Your assignment
The first line of the entries below, the line containing "0x24FF, 0x3, 0x3, .i", and every line between them should be repeated exactly, and nothing else.

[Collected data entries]

/-- Objects 0x2400 … 0x24FF. -/
def rows24 : List Row := [
  ⟨0x2400, 0x24FF, 0x1, 0x1, .u 32, 1, 4, 15, .n 0x40000000, .any⟩,
  ⟨0x2400, 0x24FF, 0x2, 0x2, .i 24, 1, 4, 15, .n 0, .any⟩,
  ⟨0x2400, 0x24FF, 0x3, 0x3, .i 12, 1, 4, 15, .n 0, .any⟩,
  ⟨0x2400, 0x24FF, 0x4, 0x4, .u 32, 1, 4, 15, .n 0x4E8A31, .any⟩,
  ⟨0x2400, 0x24FF, 0x5, 0x5, .u 32, 1, 4, 15, .n 0x40000000, .any⟩,
  ⟨0x2400, 0x24FF, 0x6, 0x6, .i 24, 1, 4, 15, .n 0, .any⟩,
  ⟨0x2400, 0x24FF, 0x7, 0x7, .i 12, 1, 4, 15, .n 0, .any⟩,
  ⟨0x2400, 0x24FF, 0x8, 0x8, .u 32, 1, 4, 15, .n 0x4E8A31, .any⟩,
  ⟨0x2400, 0x24FF, 0x9, 0x9, .u 16, 1, 6, 16, .skew, .any⟩,
  ⟨0x2400, 0x24FF, 0xA, 0xA, .u 32, 1, 6, 16, .n 0x40000000, .any⟩,
  ⟨0x2400, 0x24FF, 0xB, 0xB, .u 32, 1, 6, 16, .n 0x40000000, .any⟩,
  ⟨0x2400, 0x24FF, 0xC, 0xC, .i 12, 1, 6, 16, .n 0, .any⟩,
  ⟨0x2400, 0x24FF, 0xD, 0xD, .i 12, 1, 6, 16, .n 0, .any⟩,
  ⟨0x2400, 0x24FF, 0xE, 0xE, .u 8, 1, 6, 8, .n 0, .any⟩,
  ⟨0x2400, 0x24FF, 0xF, 0xF, .u 16, 1, 6, 8, .n 0, .any⟩,
  ⟨0x2400, 0x24FF, 0x10, 0x10, .u 48, 1, 6, 8, .n 0xFFFFFFFFFFFF, .any⟩]

/-- Objects 0x2500 … 0x25FF. -/
def rows25 : List Row := [
  ⟨0x2500, 0x2500, 0x1, 0x1, .u 8, 1, 6, 16, .n 0, .any⟩,
  ⟨0x2500, 0x2500, 0x2, 0x2, .bool, 1, 6, 16, .n 0, .any⟩,
  ⟨0x2500, 0x2500, 0x3, 0x3, .bool, 1, 6, 8, .n 0, .any⟩,
  ⟨0x2500, 0x2500, 0x4, 0x4, .u 48, 1, 6, 8, .n 0xFFFFFFFFFFFF, .any⟩,
  ⟨0x2500, 0x2500, 0x5, 0x5, .u 48, 1, 6, 8, .n 0, .any⟩,
  ⟨0x2500, 0x2500, 0x6, 0x6, .u 32, 1, 6, 8, .n 0, .any⟩,
  ⟨0x2500, 0x2500, 0x7, 0x7, .u 32, 1, 6, 8, .n 0, .any⟩,
  ⟨0x2500, 0x2500, 0x8, 0x8, .u 16, 1, 6, 16, .n 0, .any⟩,
  ⟨0x2501, 0x2501, 0x1, 0x1, .bool, 1, 4, 17, .n 0, .any⟩,
  ⟨0x2501, 0x2501, 0x2, 0x2, .u 48, 1, 6, 8, .n 0, .any⟩,
  ⟨0x2502, 0x2507, 0x0, 0x1F, .i 24, 1, 6, 16, .n 0, .any⟩,
  ⟨0x2502, 0x2507, 0x20, 0x3F, .i 24, 1, 6, 16, .n 0, .any⟩,
  ⟨0x2508, 0x250D, 0x0, 0x1F, .u 32, 1, 6, 16, .n 0x40000000, .any⟩,
  ⟨0x2508, 0x250D, 0x20, 0x3F, .u 32, 1, 6, 16, .n 0x40000000, .any⟩,
  ⟨0x250E, 0x250E, 0x0, 0x1F, .i 16, 1, 6, 16, .n 0, .any⟩,
  ⟨0x250F, 0x250F, 0x0, 0x1F, .u 32, 1, 6, 16, .n 0x40000000, .any⟩]

/-- Objects 0x3000 … 0x30FF. -/
def rows30 : List Row := [
  ⟨0x3000, 0x30FF, 0x1, 0x1, .u 8, 1, 4, 15, .n 0, .any⟩,
  ⟨0x3000, 0x30FF, 0x2, 0x2, .u 16, 1, 4, 15, .n 65535, .any⟩,
  ⟨0x3000, 0x30FF, 0x3, 0x3, .u 16, 1, 4, 15, .n 65535, .any⟩,
  ⟨0x3000, 0x30FF, 0x4, 0x4, .u 16, 1, 4, 15, .n 65535, .any⟩,
  ⟨0x3000, 0x30FF, 0x5, 0x5, .u 16, 1, 4, 15, .n 65535, .any⟩,
  ⟨0x3000, 0x30FF, 0x6, 0x6, .u 8, 1, 4, 15, .n 255, .any⟩,
  ⟨0x3000, 0x30FF, 0x7, 0x7, .u 8, 1, 4, 15, .n 255, .any⟩,
  ⟨0x3000, 0x30FF, 0x8, 0x8, .u 8, 1, 4, 15, .n 255, .any⟩,
  ⟨0x3000, 0x30FF, 0x9, 0x9, .u 8, 1, 4, 15, .n 0, .le 2⟩,
  ⟨0x3000, 0x30FF, 0xA, 0xA, .u 8, 1, 4, 15, .n 0, .le 1⟩,
  ⟨0x3000, 0x30FF, 0xB, 0xB, .u 8, 1, 4, 15, .n 0, .le 1⟩,
  ⟨0x3000, 0x30FF, 0xC, 0xC, .u 8, 1, 4, 15, .n 0, .le 3⟩,
  ⟨0x3000, 0x30FF, 0xD, 0xD, .u 48, 1, 4, 15, .n 0x1000000, .any⟩,
  ⟨0x3000, 0x30FF, 0xE, 0xE, .u 32, 1, 4, 15, .n 0x346DC, .any⟩,
  ⟨0x3000, 0x30FF, 0xF, 0xF, .u 32, 1, 4, 15, .n 0x1A36E, .any⟩,
  ⟨0x3000, 0x30FF, 0x10, 0x10, .u 8, 1, 3, 15, .n 0, .le 3⟩,
  ⟨0x3000, 0x30FF, 0x11, 0x11, .u 8, 1, 4, 11, .n 0, .le 1⟩,
  ⟨0x3000, 0x30FF, 0x12, 0x12, .u 8, 1, 3, 9, .n 0, .le 2⟩,
  ⟨0x3000, 0x30FF, 0x13, 0x13, .u 32, 1, 3, 9, .n 0, .any⟩,
  ⟨0x3000, 0x30FF, 0x14, 0x14, .u 32, 1, 6, 16, .n 0, .any⟩,
  ⟨0x3000, 0x30FF, 0x15, 0x15, .u 32, 1, 6, 16, .n 0, .any⟩,
  ⟨0x3000, 0x30FF, 0x16, 0x16, .u 48, 1, 6, 8, .n 0, .any⟩,
  ⟨0x3000, 0x30FF, 0x17, 0x17, .u 48, 1, 6, 8, .n 0, .any⟩]

/-- Objects 0x3100 … 0x31FF. -/
def rows31 : List Row := [
  ⟨0x3100, 0x31FF, 0x1, 0x1, .u 16, 0, 6, 16, .n 32768, .any⟩,
  ⟨0x3100, 0x31FF, 0x2, 0x2, .i 48, 0, 6, 16, .n 0, .any⟩,
  ⟨0x3100, 0x31FF, 0x3, 0x3, .i 48, 0, 6, 16, .n 0, .any⟩,
  ⟨0x3100, 0x31FF, 0x4, 0x4, .u 48, 0, 6, 16, .n 0, .any⟩,
  ⟨0x3100, 0x31FF, 0x5, 0x5, .i 48, 0, 6, 16, .n 0, .any⟩,
  ⟨0x3100, 0x31FF, 0x6, 0x6, .i 48, 0, 6, 16, .n 0, .any⟩,
  ⟨0x3100, 0x31FF, 0x7, 0x7, .u 48, 0, 6, 16, .n 0, .any⟩,
  ⟨0x3100, 0x31FF, 0x8, 0x8, .i 16, 0, 6, 16, .n 0, .any⟩,
  ⟨0x3100, 0x31FF, 0x9, 0xB, .i 48, 0, 6, 16, .n 0, .any⟩,
  ⟨0x3100, 0x31FF, 0xC, 0xE, .i 48, 0, 6, 16, .n 0, .any⟩,
  ⟨0x3100, 0x31FF, 0xF, 0xF, .u 8, 0, 6, 16, .n 0, .any⟩,
  ⟨0x3100, 0x31FF, 0x10, 0x10, .u 32, 1, 6, 8, .n 0, .any⟩,
  ⟨0x3100, 0x31FF, 0x11, 0x11, .u 32, 1, 6, 8, .n 0, .any⟩]

/-- Objects 0x3200 … 0x32FF. -/
def rows32 : List Row := [
  ⟨0x3200, 0x32FF, 0x1, 0x1, .u 48, 0, 6, 16, .n 0, .any⟩,
  ⟨0x3200, 0x32FF, 0x2, 0x2, .u 48, 0, 6, 16, .n 0, .any⟩,
  ⟨0x3200, 0x32FF, 0x3, 0x3, .u 48, 0, 6, 16, .n 0, .any⟩,
  ⟨0x3200, 0x32FF, 0x4, 0x4, .u 16, 1, 6, 16, .n 65535, .any⟩,
  ⟨0x3200, 0x32FF, 0x5, 0x5, .u 16, 0, 6, 16, .n 32768, .any⟩]

/-- Objects 0x3300 … 0x33FF. -/
def rows33 : List Row := [
  ⟨0x3300, 0x330B, 0x1, 0x1, .u 48, 0, 6, 16, .n 0, .any⟩,
  ⟨0x3300, 0x330B, 0x2, 0x2, .u 48, 0, 6, 16, .n 0, .any⟩,
  ⟨0x3300, 0x330B, 0x3, 0x3, .u 48, 0, 6, 16, .n 0, .any⟩,
  ⟨0x3300, 0x330B, 0x4, 0x4, .u 48, 0, 6, 16, .n 0, .any⟩,
  ⟨0x3300, 0x330B, 0x5, 0x5, .u 32, 0, 6, 16, .n 0x2FAF080, .any⟩,
  ⟨0x3300, 0x330B, 0x6, 0x6, .u 32, 0, 6, 16, .n 0, .any⟩,
  ⟨0x3300, 0x330B, 0x7, 0x7, .u 32, 0, 6, 16, .n 0, .any⟩,
  ⟨0x3300, 0x330B, 0x8, 0x8, .u 64, 1, 6, 16, .n 0, .any⟩,
  ⟨0x3300, 0x330B, 0x9, 0x9, .u 16, 0, 6, 16, .n 0, .any⟩,
  ⟨0x3300, 0x330B, 0xA, 0xA, .u 16, 0, 6, 16, .n 32768, .any⟩,
  ⟨0x3300, 0x330B, 0xB, 0xB, .u 32, 1, 6, 8, .n 0, .any⟩,
  ⟨0x3300, 0x330B, 0xC, 0xC, .u 32, 1, 6, 16, .n 0, .any⟩]

/-- Objects 0x3400 … 0x34FF. -/
def rows34 : List Row := [
  ⟨0x3400, 0x34FF, 0x0, 0x32, .i 48, 0, 6, 16, .n 0, .any⟩,
  ⟨0x3400, 0x34FF, 0x40, 0x72, .u 16, 0, 6, 16, .n 0, .any⟩,
  ⟨0x3400, 0x34FF, 0x80, 0xB2, .u 48, 0, 6, 16, .n 0, .any⟩,
  ⟨0x3400, 0x34FF, 0xC0, 0xC0, .u 16, 0, 6, 16, .n 0, .any⟩,
  ⟨0x3400, 0x34FF, 0xC1, 0xC1, .u 16, 0, 6, 16, .n 0, .any⟩,
  ⟨0x3400, 0x34FF, 0xC2, 0xC2, .u 32, 0, 6, 16, .n 0, .any⟩,
  ⟨0x3400, 0x34FF, 0xC3, 0xC3, .u 16, 0, 6, 16, .n 32768, .any⟩,
  ⟨0x3400, 0x34FF, 0xF0, 0xF0, .bool, 1, 3, 9, .n 1, .any⟩]

/-- Objects 0x3500 … 0x35FF. -/
def rows35 : List Row := [
  ⟨0x3500, 0x350B, 0x0, 0x32, .i 48, 0, 6, 16, .n 0, .any⟩,
  ⟨0x3500, 0x350B, 0x40, 0x72, .u 16, 0, 6, 16, .n 0, .any⟩,
  ⟨0x3500, 0x350B, 0x80, 0xB2, .u 48, 0, 6, 16, .n 0, .any⟩,
  ⟨0x3500, 0x350B, 0xC0, 0xC0, .u 16, 0, 6, 16, .n 0, .any⟩,
  ⟨0x3500, 0x350B, 0xC1, 0xC1, .u 16, 0, 6, 16, .n 0, .any⟩,
  ⟨0x3500, 0x350B, 0xC2, 0xC2, .u 32, 0, 6, 16, .n 0, .any⟩,
  ⟨0x3500, 0x350B, 0xC3, 0xC3, .u 16, 0, 6, 16, .n 32768, .any⟩,
  ⟨0x3500, 0x350B, 0xF0, 0xF0, .bool, 1, 3, 9, .n 1, .any⟩]

/-- Objects 0x3600 … 0x36FF. -/
def rows36 : List Row := [
  ⟨0x3600, 0x36FF, 0x0, 0x32, .i 48, 0, 6, 16, .n 0, .any⟩,
  ⟨0x3600, 0x36FF, 0x40, 0x40, .i 48, 0, 6, 16, .n 0, .any⟩,
  ⟨0x3600, 0x36FF, 0x41, 0x41, .u 48, 0, 6, 16, .n 0, .any⟩,
  ⟨0x3600, 0x36FF, 0x42, 0x42, .u 48, 0, 6, 16, .n 0, .any⟩,
  ⟨0x3600, 0x36FF, 0x43, 0x43, .u 16, 0, 6, 16, .n 32768, .any⟩,
  ⟨0x3600, 0x36FF, 0x44, 0x44, .u 48, 0, 6, 16, .n 0, .any⟩,
  ⟨0x3600, 0x36FF, 0x45, 0x45, .u 8, 0, 6, 16, .n 0, .any⟩]

/-- Objects 0x3700 … 0x37FF. -/
def rows37 : List Row := [
  ⟨0x3700, 0x3700, 0x1, 0x1, .u 8, 1, 3, 9, .n 0, .le 2⟩,
  ⟨0x3700, 0x3700, 0x2, 0x2, .u 8, 1, 6, 16, .n 1, .any⟩,
  ⟨0x3700, 0x3700, 0x3, 0x3, .u 16, 1, 3, 9, .n 200, .any⟩,
  ⟨0x3700, 0x3700, 0x4, 0x4, .u 16, 1, 3, 9, .n 9000, .any⟩,
  ⟨0x3700, 0x3700, 0x5, 0x5, .u 16, 1, 3, 9, .n 11000, .any⟩,
  ⟨0x3700, 0x3700, 0x6, 0x6, .u 16, 1, 3, 9, .n 500, .any⟩,
  ⟨0x3700, 0x3700, 0x7, 0x7, .u 16, 1, 3, 9, .n 58982, .any⟩,
  ⟨0x3700, 0x3700, 0x8, 0x8, .u 8, 1, 3, 9, .n 4, .ge 1⟩,
  ⟨0x3700, 0x3700, 0x9, 0x9, .u 16, 1, 3, 9, .n 1311, .any⟩,
  ⟨0x3700, 0x3700, 0xA, 0xA, .u 8, 1, 3, 9, .n 5, .ge 1⟩,
  ⟨0x3700, 0x3700, 0xB, 0xB, .u 8, 1, 3, 9, .n 0, .any⟩,
  ⟨0x3700, 0x3700, 0xC, 0xC, .u 8, 1, 3, 9, .n 5, .ge 1⟩,
  ⟨0x3700, 0x3700, 0xD, 0xD, .u 8, 1, 3, 9, .n 0, .le 11⟩,
  ⟨0x3700, 0x3700, 0xE, 0xE, .u 32, 1, 3, 9, .n 30000, .any⟩,
  ⟨0x3700, 0x3700, 0xF, 0xF, .u 32, 1, 6, 8, .n 0, .any⟩,
  ⟨0x3710, 0x371B, 0x1, 0x1, .u 16, 1, 3, 9, .n 15211, .any⟩,
  ⟨0x3710, 0x371B, 0x2, 0x2, .u 8, 1, 3, 9, .group, .le 11⟩]

/-- Objects 0x3800 … 0x38FF. -/
def rows38 : List Row := [
  ⟨0x3800, 0x3800, 0x1, 0x1, .bool, 1, 3, 9, .n 1, .any⟩,
  ⟨0x3800, 0x3800, 0x2, 0x2, .u 16, 1, 3, 9, .n 1024, .le 4096⟩,
  ⟨0x3800, 0x3800, 0x3, 0x3, .u 16, 1, 3, 9, .n 3072, .btw 1 16384⟩,
  ⟨0x3800, 0x3800, 0x4, 0x4, .u 16, 1, 3, 9, .n 7, .any⟩,
  ⟨0x3800, 0x3800, 0x5, 0x5, .u 16, 1, 3, 9, .n 1024, .any⟩,
  ⟨0x3800, 0x3800, 0x6, 0x6, .method, 6, 2, 0, .n 0, .any⟩,
  ⟨0x3800, 0x3800, 0x7, 0x7, .u 32, 1, 6, 8, .n 0, .any⟩,
  ⟨0x3800, 0x3800, 0x8, 0x8, .u 32, 1, 6, 8, .n 0, .any⟩,
  ⟨0x3800, 0x3800, 0x9, 0x9, .u 16, 1, 6, 8, .n 0, .any⟩,
  ⟨0x3800, 0x3800, 0xA, 0xA, .u 32, 1, 6, 8, .n 0, .any⟩,
  ⟨0x3800, 0x3800, 0xB, 0xB, .u 8, 1, 6, 16, .n 0, .any⟩,
  ⟨0x3801, 0x3801, 0x0, 0xF, .u 16, 1, 3, 9, .n 65535, .any⟩]

/-- Objects 0x4000 … 0x40FF. -/
def rows40 : List Row := [
  ⟨0x4000, 0x40FF, 0x0, 0x47, .u 48, 1, 6, 26, .n 0, .any⟩,
  ⟨0x4000, 0x40FF, 0x48, 0x48, .u 16, 1, 6, 24, .n 0, .any⟩,
  ⟨0x4000, 0x40FF, 0x49, 0x49, .u 8, 0, 6, 16, .n 0, .any⟩,
  ⟨0x4000, 0x40FF, 0x4A, 0x4A, .u 32, 1, 6, 8, .n 0, .any⟩,
  ⟨0x4000, 0x40FF, 0x80, 0xC7, .u 16, 1, 6, 26, .n 0, .any⟩]

/-- Objects 0x4100 … 0x41FF. -/
def rows41 : List Row := [
  ⟨0x4100, 0x41FF, 0x0, 0x0, .u 32, 1, 6, 26, .n 0, .any⟩,
  ⟨0x4100, 0x41FF, 0x1, 0x1, .u 48, 1, 6, 26, .n 0xFFFFFFFFFFFF, .any⟩,
  ⟨0x4100, 0x41FF, 0x2, 0x2, .u 32, 1, 6, 26, .n 0, .any⟩,
  ⟨0x4100, 0x41FF, 0x3, 0x3, .u 48, 1, 6, 26, .n 0xFFFFFFFFFFFF, .any⟩,
  ⟨0x4100, 0x41FF, 0x4, 0x4, .u 32, 1, 6, 26, .n 0, .any⟩,
  ⟨0x4100, 0x41FF, 0x5, 0x5, .u 48, 1, 6, 26, .n 0xFFFFFFFFFFFF, .any⟩,
  ⟨0x4100, 0x41FF, 0x6, 0x6, .u 32, 1, 6, 26, .n 0, .any⟩,
  ⟨0x4100, 0x41FF, 0x7, 0x7, .u 48, 1, 6, 26, .n 0xFFFFFFFFFFFF, .any⟩,
  ⟨0x4100, 0x41FF, 0x8, 0x8, .u 32, 1, 6, 26, .n 0, .any⟩,
  ⟨0x4100, 0x41FF, 0x9, 0x9, .u 48, 1, 6, 26, .n 0xFFFFFFFFFFFF, .any⟩,
  ⟨0x4100, 0x41FF, 0xA, 0xA, .u 32, 1, 6, 26, .n 0, .any⟩,
  ⟨0x4100, 0x41FF, 0xB, 0xB, .u 48, 1, 6, 26, .n 0xFFFFFFFFFFFF, .any⟩,
  ⟨0x4100, 0x41FF, 0xC, 0xC, .u 32, 1, 6, 26, .n 0, .any⟩,
  ⟨0x4100, 0x41FF, 0xD, 0xD, .u 48, 1, 6, 26, .n 0xFFFFFFFFFFFF, .any⟩,
  ⟨0x4100, 0x41FF, 0xE, 0xE, .u 32, 1, 6, 26, .n 0, .any⟩,
  ⟨0x4100, 0x41FF, 0xF, 0xF, .u 48, 1, 6, 26, .n 0xFFFFFFFFFFFF, .any⟩,
  ⟨0x4100, 0x41FF, 0x10, 0x10, .u 32, 1, 6, 26, .n 0, .any⟩,
  ⟨0x4100, 0x41FF, 0x11, 0x11, .u 48, 1, 6, 26, .n 0xFFFFFFFFFFFF, .any⟩,
  ⟨0x4100, 0x41FF, 0x12, 0x12, .u 32, 1, 6, 26, .n 0, .any⟩,
  ⟨0x4100, 0x41FF, 0x13, 0x13, .u 48, 1, 6, 26, .n 0xFFFFFFFFFFFF, .any⟩,
  ⟨0x4100, 0x41FF, 0x14, 0x14, .u 32, 1, 6, 26, .n 0, .any⟩,
  ⟨0x4100, 0x41FF, 0x15, 0x15, .u 48, 1, 6, 26, .n 0xFFFFFFFFFFFF, .any⟩,
  ⟨0x4100, 0x41FF, 0x16, 0x16, .u 32, 1, 6, 26, .n 0, .any⟩,
  ⟨0x4100, 0x41FF, 0x17, 0x17, .u 48, 1, 6, 26, .n 0xFFFFFFFFFFFF, .any⟩,
  ⟨0x4100, 0x41FF, 0x18, 0x18, .u 32, 1, 6, 26, .n 0, .any⟩,
  ⟨0x4100, 0x41FF, 0x19, 0x19, .u 48, 1, 6, 26, .n 0xFFFFFFFFFFFF, .any⟩,
  ⟨0x4100, 0x41FF, 0x1A, 0x1A, .u 32, 1, 6, 26, .n 0, .any⟩,
  ⟨0x4100, 0x41FF, 0x1B, 0x1B, .u 48, 1, 6, 26, .n 0xFFFFFFFFFFFF, .any⟩,
  ⟨0x4100, 0x41FF, 0x1C, 0x1C, .u 32, 1, 6, 26, .n 0, .any⟩,
  ⟨0x4100, 0x41FF, 0x1D, 0x1D, .u 48, 1, 6, 26, .n 0xFFFFFFFFFFFF, .any⟩,
  ⟨0x4100, 0x41FF, 0x1E, 0x1E, .u 32, 1, 6, 26, .n 0, .any⟩,
  ⟨0x4100, 0x41FF, 0x1F, 0x1F, .u 48, 1, 6, 26, .n 0xFFFFFFFFFFFF, .any⟩,
  ⟨0x4100, 0x41FF, 0x20, 0x20, .u 32, 1, 6, 16, .n 0, .any⟩,
  ⟨0x4100, 0x41FF, 0x21, 0x21, .u 48, 1, 6, 16, .n 0xFFFFFFFFFFFF, .any⟩,
  ⟨0x4100, 0x41FF, 0x22, 0x22, .u 32, 1, 6, 16, .n 0, .any⟩,
  ⟨0x4100, 0x41FF, 0x23, 0x23, .u 48, 1, 6, 16, .n 0xFFFFFFFFFFFF, .any⟩]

Task result
/-- Objects 0x2400 … 0x24FF. -/
def rows24 : List Row := [
  ⟨0x2400, 0x24FF, 0x1, 0x1, .u 32, 1, 4, 15, .n 0x40000000, .any⟩,
  ⟨0x2400, 0x24FF, 0x2, 0x2, .i 24, 1, 4, 15, .n 0, .any⟩,
  ⟨0x2400, 0x24FF, 0x3, 0x3, .i 12, 1, 4, 15, .n 0, .any⟩,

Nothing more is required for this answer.